Stored data
=======

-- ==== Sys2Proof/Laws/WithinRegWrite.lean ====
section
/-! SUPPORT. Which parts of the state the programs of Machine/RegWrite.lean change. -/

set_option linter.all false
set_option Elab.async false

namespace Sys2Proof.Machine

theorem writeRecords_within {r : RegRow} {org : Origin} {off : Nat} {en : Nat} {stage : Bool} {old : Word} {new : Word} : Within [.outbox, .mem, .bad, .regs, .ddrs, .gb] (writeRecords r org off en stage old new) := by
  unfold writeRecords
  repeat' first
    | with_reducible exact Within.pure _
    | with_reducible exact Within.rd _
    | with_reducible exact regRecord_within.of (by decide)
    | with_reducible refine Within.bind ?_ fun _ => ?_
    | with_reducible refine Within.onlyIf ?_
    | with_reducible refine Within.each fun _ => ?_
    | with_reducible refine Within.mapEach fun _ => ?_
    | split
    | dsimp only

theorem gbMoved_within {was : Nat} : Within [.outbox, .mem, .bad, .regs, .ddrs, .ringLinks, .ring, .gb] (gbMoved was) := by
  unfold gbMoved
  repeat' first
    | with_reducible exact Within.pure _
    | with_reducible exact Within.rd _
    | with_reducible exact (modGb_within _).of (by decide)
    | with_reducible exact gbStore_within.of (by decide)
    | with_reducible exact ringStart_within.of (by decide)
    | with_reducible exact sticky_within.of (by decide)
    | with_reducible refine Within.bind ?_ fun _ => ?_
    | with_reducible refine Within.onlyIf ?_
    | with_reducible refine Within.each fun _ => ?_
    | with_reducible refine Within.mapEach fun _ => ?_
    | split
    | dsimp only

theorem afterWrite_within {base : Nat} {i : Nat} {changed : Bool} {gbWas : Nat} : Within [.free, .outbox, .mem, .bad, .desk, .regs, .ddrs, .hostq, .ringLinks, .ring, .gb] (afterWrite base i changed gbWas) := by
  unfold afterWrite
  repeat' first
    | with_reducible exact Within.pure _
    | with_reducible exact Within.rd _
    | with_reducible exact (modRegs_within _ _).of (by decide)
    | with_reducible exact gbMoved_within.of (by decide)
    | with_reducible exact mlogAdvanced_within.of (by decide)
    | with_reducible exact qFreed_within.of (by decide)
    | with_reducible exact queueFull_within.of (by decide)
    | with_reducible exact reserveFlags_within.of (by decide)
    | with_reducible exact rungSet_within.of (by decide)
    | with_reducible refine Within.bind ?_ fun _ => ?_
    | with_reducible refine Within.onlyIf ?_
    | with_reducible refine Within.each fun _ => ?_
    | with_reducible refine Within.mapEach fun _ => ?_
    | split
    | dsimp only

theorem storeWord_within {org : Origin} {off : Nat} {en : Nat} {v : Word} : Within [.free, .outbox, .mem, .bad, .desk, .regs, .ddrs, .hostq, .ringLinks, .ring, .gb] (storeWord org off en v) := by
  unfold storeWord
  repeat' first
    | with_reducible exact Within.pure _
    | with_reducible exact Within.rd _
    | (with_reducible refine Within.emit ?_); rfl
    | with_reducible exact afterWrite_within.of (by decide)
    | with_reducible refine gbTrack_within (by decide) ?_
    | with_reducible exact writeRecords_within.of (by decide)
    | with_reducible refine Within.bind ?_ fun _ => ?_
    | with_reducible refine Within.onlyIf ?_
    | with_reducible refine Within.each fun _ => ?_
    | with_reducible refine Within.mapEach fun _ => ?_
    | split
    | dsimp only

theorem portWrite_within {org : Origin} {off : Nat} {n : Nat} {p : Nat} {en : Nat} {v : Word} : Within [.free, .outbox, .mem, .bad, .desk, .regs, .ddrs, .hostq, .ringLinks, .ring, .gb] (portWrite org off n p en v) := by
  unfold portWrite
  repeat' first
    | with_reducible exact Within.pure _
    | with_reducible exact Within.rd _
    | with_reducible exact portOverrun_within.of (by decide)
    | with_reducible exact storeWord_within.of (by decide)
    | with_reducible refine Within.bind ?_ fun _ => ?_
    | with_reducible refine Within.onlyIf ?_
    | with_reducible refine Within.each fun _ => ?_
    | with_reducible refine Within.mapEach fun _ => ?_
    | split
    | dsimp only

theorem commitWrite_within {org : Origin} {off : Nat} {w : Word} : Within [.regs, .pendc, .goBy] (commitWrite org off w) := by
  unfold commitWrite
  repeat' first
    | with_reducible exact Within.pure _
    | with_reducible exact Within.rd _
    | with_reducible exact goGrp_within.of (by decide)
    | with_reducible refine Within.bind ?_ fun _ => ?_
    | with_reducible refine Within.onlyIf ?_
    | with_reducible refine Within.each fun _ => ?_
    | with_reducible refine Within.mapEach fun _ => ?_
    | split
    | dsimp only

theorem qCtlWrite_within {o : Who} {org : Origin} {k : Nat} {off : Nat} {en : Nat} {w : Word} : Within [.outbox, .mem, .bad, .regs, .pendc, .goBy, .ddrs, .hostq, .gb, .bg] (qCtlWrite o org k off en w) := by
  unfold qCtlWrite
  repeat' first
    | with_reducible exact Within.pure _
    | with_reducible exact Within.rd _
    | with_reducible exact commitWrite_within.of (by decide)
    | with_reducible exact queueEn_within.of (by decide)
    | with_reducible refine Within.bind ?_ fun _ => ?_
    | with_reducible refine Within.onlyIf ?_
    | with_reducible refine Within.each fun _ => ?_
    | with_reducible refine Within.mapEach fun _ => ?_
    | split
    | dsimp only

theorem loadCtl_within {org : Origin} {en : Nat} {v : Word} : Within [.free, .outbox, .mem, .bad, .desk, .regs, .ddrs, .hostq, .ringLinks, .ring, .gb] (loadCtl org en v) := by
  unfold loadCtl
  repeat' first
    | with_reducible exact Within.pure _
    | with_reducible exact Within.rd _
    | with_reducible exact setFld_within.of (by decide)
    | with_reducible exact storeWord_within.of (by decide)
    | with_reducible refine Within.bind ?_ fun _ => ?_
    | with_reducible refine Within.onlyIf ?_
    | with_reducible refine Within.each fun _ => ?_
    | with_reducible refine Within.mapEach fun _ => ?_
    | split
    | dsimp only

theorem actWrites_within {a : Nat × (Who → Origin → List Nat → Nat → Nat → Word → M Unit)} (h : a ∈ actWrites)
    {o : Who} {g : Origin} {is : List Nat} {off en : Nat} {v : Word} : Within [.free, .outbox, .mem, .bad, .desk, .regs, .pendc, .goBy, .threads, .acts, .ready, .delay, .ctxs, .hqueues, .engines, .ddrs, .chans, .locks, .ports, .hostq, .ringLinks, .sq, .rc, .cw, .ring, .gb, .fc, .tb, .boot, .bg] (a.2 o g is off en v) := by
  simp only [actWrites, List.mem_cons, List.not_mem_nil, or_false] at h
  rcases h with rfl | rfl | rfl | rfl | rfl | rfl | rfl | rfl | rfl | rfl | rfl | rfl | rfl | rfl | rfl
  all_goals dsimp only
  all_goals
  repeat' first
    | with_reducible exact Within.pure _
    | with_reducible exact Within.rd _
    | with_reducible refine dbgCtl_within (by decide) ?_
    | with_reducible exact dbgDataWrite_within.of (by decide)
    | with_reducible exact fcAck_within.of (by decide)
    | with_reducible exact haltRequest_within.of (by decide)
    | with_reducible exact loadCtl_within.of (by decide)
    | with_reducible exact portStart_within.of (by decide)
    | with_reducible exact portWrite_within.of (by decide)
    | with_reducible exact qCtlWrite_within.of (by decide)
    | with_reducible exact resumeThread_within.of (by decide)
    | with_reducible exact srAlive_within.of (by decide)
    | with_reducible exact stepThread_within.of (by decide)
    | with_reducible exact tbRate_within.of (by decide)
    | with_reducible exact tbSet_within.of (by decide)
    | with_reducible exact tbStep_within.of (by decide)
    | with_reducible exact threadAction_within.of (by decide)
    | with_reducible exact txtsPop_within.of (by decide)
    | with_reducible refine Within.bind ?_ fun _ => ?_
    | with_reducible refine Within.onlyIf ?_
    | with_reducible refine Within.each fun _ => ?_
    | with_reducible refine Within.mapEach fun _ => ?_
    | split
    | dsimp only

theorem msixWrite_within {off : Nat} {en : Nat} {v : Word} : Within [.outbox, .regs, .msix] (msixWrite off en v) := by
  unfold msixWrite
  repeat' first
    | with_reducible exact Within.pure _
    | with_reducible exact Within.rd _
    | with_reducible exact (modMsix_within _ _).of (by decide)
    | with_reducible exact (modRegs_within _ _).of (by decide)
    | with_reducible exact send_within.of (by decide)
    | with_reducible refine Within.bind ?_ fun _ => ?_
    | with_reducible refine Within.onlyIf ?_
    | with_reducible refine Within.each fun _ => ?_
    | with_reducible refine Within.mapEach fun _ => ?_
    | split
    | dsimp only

=======

The required output is the number of lines in the records that contain the word "unfold", with nothing added.

9